**WORK ITEM**
Copy out, from the data, each line containing the string "lean".

**LISTED RECORDS**
····················

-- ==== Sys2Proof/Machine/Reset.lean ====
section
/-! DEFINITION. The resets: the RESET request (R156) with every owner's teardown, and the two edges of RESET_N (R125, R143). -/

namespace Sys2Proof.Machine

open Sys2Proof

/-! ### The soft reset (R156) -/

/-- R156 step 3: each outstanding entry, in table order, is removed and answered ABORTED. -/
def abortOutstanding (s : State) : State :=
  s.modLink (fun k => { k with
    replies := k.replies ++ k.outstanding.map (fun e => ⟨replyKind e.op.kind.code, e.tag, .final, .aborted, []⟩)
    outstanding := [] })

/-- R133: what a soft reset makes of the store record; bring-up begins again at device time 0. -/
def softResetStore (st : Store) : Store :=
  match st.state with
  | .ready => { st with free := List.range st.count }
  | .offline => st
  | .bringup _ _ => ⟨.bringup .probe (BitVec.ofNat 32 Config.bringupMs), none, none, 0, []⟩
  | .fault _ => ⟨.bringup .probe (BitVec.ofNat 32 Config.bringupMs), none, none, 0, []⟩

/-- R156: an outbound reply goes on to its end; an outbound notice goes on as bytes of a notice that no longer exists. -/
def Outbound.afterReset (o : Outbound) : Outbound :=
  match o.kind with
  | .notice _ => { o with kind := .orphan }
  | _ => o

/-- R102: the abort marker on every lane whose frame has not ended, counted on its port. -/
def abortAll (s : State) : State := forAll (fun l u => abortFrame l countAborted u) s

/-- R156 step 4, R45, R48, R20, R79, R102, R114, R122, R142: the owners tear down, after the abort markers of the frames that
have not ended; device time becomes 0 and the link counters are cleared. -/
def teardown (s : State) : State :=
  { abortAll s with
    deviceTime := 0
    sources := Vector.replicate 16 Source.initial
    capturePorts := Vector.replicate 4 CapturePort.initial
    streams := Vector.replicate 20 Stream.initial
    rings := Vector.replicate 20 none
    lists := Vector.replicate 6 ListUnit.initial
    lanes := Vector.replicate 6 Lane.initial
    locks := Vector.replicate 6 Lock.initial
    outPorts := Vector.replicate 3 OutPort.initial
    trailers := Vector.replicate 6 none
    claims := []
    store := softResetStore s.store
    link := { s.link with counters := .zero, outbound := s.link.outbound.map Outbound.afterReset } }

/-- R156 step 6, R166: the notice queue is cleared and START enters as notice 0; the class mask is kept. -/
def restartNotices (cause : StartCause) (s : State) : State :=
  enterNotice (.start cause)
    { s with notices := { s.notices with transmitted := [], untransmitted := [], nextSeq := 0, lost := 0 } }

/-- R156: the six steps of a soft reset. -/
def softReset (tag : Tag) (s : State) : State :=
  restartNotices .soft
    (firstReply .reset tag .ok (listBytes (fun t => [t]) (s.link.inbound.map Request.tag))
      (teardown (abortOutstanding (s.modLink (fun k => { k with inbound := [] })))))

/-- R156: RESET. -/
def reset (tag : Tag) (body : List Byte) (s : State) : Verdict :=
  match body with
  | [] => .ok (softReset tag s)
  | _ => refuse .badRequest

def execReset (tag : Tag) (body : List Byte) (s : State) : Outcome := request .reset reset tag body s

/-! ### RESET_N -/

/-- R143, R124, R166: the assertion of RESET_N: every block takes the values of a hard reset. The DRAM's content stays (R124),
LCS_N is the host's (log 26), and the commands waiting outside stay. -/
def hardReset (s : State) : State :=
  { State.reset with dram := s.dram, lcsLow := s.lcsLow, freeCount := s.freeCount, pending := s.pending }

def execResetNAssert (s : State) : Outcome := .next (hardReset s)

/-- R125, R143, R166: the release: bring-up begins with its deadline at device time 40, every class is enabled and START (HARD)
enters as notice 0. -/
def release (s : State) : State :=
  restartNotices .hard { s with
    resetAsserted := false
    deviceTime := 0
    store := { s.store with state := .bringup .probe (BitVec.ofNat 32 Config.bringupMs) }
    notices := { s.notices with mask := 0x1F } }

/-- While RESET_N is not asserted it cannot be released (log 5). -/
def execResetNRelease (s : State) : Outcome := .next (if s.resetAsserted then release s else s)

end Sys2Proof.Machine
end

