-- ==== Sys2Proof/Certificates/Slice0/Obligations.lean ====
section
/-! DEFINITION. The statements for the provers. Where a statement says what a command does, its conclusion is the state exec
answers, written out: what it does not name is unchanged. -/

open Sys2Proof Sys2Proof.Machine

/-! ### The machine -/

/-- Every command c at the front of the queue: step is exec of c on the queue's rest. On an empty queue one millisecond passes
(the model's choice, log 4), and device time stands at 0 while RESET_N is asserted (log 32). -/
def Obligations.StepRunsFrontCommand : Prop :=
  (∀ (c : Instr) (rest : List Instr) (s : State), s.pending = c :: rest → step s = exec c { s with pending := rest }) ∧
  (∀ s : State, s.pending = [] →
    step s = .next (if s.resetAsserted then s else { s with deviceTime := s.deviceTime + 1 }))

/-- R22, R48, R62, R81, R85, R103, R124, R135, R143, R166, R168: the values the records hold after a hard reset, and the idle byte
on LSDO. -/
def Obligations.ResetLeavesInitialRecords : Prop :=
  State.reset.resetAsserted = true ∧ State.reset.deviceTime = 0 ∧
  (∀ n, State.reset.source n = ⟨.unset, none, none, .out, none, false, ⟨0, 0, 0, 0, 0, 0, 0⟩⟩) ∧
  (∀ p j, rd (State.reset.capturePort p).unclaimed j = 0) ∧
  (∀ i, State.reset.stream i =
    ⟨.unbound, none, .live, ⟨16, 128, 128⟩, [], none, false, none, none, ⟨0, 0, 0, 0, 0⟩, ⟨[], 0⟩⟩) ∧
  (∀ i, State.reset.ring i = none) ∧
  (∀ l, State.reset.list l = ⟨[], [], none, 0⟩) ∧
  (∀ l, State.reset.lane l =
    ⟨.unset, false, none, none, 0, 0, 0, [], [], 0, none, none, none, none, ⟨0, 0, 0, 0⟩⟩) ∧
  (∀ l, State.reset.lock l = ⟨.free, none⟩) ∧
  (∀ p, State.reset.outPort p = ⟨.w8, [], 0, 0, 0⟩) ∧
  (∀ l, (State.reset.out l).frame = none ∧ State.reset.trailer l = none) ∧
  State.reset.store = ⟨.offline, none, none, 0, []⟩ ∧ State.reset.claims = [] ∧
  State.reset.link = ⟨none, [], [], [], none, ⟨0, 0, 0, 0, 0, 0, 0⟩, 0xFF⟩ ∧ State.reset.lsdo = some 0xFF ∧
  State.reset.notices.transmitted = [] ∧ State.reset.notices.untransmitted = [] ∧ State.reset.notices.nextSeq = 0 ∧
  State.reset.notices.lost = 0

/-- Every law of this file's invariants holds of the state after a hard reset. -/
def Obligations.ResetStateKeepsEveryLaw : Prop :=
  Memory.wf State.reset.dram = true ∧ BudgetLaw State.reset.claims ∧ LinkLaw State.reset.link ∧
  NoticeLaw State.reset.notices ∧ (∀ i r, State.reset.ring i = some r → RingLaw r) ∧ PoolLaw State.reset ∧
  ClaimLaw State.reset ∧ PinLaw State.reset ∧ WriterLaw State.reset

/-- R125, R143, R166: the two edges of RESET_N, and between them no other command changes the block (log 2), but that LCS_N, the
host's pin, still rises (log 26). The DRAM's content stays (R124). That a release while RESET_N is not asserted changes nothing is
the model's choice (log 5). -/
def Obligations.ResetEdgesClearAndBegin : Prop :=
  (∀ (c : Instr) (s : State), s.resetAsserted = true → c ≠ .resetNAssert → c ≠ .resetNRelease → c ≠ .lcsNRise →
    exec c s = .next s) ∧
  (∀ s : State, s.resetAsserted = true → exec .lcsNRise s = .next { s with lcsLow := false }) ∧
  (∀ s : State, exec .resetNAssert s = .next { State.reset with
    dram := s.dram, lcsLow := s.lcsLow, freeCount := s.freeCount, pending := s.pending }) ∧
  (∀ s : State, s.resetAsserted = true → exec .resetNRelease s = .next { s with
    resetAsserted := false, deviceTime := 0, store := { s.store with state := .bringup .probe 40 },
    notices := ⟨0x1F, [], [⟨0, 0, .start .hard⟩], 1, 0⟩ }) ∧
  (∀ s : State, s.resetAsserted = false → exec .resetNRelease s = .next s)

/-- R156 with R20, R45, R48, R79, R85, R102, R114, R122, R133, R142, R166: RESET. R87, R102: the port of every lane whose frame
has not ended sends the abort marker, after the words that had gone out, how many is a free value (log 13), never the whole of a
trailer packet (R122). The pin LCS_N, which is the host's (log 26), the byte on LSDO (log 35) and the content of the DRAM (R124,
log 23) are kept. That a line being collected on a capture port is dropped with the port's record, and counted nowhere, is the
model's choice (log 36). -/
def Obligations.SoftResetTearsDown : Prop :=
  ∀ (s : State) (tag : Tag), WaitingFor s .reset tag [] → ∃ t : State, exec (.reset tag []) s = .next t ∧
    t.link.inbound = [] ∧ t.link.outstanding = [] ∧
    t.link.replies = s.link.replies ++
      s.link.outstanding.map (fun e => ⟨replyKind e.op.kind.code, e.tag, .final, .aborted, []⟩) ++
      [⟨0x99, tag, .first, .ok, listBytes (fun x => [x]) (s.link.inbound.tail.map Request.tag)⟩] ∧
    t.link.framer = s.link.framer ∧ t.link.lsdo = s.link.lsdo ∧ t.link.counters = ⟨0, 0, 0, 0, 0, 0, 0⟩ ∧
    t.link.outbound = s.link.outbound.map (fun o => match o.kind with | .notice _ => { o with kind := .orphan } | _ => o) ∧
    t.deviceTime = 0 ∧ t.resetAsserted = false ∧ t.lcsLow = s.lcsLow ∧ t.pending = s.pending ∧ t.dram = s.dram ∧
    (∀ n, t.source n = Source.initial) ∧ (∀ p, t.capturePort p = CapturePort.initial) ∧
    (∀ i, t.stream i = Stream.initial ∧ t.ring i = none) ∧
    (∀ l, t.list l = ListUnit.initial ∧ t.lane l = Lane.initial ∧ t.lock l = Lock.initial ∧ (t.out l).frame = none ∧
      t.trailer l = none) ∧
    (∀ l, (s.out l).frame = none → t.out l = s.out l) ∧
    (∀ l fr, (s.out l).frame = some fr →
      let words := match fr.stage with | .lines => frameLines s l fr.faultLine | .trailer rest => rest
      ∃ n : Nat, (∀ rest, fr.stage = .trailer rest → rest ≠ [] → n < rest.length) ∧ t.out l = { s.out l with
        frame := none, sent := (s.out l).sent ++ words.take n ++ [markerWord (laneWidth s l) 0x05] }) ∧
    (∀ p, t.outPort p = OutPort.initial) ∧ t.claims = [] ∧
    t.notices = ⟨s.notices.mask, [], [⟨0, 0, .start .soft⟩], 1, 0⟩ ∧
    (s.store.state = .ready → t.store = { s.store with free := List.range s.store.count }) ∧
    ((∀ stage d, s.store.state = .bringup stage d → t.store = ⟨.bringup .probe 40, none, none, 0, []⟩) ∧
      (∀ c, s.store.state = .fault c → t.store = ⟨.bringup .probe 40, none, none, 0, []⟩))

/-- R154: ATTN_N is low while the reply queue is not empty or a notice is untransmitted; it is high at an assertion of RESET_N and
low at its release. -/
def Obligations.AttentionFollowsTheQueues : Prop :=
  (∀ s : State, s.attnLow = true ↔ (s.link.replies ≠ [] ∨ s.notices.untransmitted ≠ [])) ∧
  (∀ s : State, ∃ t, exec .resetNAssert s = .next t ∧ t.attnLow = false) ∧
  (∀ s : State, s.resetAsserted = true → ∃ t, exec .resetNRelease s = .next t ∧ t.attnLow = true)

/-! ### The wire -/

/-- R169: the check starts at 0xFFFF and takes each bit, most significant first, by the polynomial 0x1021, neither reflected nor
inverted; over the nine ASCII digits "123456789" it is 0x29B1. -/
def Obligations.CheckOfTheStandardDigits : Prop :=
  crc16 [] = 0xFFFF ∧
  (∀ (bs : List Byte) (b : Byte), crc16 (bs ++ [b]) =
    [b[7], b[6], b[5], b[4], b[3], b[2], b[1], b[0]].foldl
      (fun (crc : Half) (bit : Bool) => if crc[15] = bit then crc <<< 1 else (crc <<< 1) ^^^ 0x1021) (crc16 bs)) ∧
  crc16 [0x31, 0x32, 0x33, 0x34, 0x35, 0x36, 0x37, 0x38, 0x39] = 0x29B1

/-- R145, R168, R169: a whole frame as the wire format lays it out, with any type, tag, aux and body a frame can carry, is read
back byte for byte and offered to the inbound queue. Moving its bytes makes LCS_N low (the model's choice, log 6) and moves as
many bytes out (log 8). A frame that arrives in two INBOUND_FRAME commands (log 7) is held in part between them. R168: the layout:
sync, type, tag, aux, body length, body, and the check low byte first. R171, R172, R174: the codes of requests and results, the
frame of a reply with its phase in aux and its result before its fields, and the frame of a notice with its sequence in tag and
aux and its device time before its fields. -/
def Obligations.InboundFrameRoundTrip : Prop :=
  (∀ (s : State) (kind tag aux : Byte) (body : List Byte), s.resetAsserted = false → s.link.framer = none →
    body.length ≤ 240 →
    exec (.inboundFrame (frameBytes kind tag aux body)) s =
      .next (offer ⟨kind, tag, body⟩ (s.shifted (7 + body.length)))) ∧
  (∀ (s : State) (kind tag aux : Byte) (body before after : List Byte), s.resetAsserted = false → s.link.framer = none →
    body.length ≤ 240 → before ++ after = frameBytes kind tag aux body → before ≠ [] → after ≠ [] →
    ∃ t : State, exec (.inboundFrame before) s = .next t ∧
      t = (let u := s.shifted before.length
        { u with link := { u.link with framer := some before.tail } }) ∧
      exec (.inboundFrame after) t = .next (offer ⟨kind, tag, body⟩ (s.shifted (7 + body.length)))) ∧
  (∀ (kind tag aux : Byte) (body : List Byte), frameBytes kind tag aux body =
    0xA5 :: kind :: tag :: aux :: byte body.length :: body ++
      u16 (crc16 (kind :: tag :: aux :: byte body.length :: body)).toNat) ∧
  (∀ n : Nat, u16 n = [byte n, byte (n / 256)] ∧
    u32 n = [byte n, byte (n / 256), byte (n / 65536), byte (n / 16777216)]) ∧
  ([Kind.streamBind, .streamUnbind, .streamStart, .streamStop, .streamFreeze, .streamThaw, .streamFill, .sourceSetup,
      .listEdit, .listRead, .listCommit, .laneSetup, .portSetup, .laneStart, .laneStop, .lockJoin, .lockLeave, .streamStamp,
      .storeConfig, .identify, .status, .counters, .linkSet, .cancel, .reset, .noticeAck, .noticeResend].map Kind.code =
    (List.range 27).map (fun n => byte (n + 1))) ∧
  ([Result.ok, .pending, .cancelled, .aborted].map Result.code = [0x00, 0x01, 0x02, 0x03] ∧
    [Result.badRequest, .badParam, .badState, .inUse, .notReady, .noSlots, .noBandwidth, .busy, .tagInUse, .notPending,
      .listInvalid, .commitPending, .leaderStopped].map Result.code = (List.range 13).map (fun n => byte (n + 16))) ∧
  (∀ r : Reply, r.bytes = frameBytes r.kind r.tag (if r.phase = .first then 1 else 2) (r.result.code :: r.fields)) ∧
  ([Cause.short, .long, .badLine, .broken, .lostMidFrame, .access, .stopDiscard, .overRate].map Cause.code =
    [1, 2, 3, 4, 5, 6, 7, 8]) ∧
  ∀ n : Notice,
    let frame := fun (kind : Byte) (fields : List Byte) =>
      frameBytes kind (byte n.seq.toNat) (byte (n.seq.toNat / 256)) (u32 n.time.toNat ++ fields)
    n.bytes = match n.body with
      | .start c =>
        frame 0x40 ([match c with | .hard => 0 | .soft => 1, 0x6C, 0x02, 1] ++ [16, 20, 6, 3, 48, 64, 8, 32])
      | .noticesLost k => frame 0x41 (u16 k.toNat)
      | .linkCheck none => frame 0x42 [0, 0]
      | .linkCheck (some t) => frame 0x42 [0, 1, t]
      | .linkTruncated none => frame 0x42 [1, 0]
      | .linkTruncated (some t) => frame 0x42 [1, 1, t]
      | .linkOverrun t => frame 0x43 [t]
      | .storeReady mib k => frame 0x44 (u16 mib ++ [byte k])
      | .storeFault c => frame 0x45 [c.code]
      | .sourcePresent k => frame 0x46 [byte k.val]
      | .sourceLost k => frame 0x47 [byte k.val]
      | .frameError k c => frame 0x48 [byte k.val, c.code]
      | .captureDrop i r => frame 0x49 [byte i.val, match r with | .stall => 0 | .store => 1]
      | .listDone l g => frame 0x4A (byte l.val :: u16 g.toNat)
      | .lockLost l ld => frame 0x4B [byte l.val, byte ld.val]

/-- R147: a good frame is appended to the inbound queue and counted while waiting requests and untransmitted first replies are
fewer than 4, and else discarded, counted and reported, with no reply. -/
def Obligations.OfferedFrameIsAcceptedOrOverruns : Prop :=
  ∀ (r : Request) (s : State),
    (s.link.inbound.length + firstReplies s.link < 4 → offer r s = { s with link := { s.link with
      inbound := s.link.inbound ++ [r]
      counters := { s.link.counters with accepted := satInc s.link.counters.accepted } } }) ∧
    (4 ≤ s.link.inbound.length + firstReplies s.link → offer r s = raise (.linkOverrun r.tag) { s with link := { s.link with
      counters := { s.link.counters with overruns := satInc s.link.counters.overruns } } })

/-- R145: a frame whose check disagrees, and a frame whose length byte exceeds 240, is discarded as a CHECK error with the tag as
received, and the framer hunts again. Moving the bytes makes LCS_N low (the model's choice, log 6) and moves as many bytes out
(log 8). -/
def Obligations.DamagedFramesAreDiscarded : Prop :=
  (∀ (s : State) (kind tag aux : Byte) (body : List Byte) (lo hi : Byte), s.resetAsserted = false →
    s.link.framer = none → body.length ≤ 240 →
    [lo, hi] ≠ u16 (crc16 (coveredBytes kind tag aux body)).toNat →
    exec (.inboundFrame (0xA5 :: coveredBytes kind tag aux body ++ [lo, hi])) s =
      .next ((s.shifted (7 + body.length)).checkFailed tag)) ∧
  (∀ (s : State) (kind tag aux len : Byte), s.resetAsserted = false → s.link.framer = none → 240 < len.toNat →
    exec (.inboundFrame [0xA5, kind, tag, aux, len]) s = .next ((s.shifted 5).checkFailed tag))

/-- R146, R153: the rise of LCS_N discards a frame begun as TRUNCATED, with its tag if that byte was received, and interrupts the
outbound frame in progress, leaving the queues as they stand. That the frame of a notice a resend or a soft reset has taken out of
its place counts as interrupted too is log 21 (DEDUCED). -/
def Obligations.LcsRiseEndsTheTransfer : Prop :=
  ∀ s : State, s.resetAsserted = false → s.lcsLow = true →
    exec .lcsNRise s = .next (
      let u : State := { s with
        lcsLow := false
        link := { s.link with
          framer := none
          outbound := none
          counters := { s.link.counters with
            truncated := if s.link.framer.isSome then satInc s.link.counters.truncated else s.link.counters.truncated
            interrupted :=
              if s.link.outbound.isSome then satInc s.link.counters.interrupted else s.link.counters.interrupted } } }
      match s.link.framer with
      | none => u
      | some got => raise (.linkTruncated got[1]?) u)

····················

**ANSWER BOX**
-- ==== Sys2Proof/Machine/Reset.lean ====
-- ==== Sys2Proof/Certificates/Slice0/Obligations.lean ====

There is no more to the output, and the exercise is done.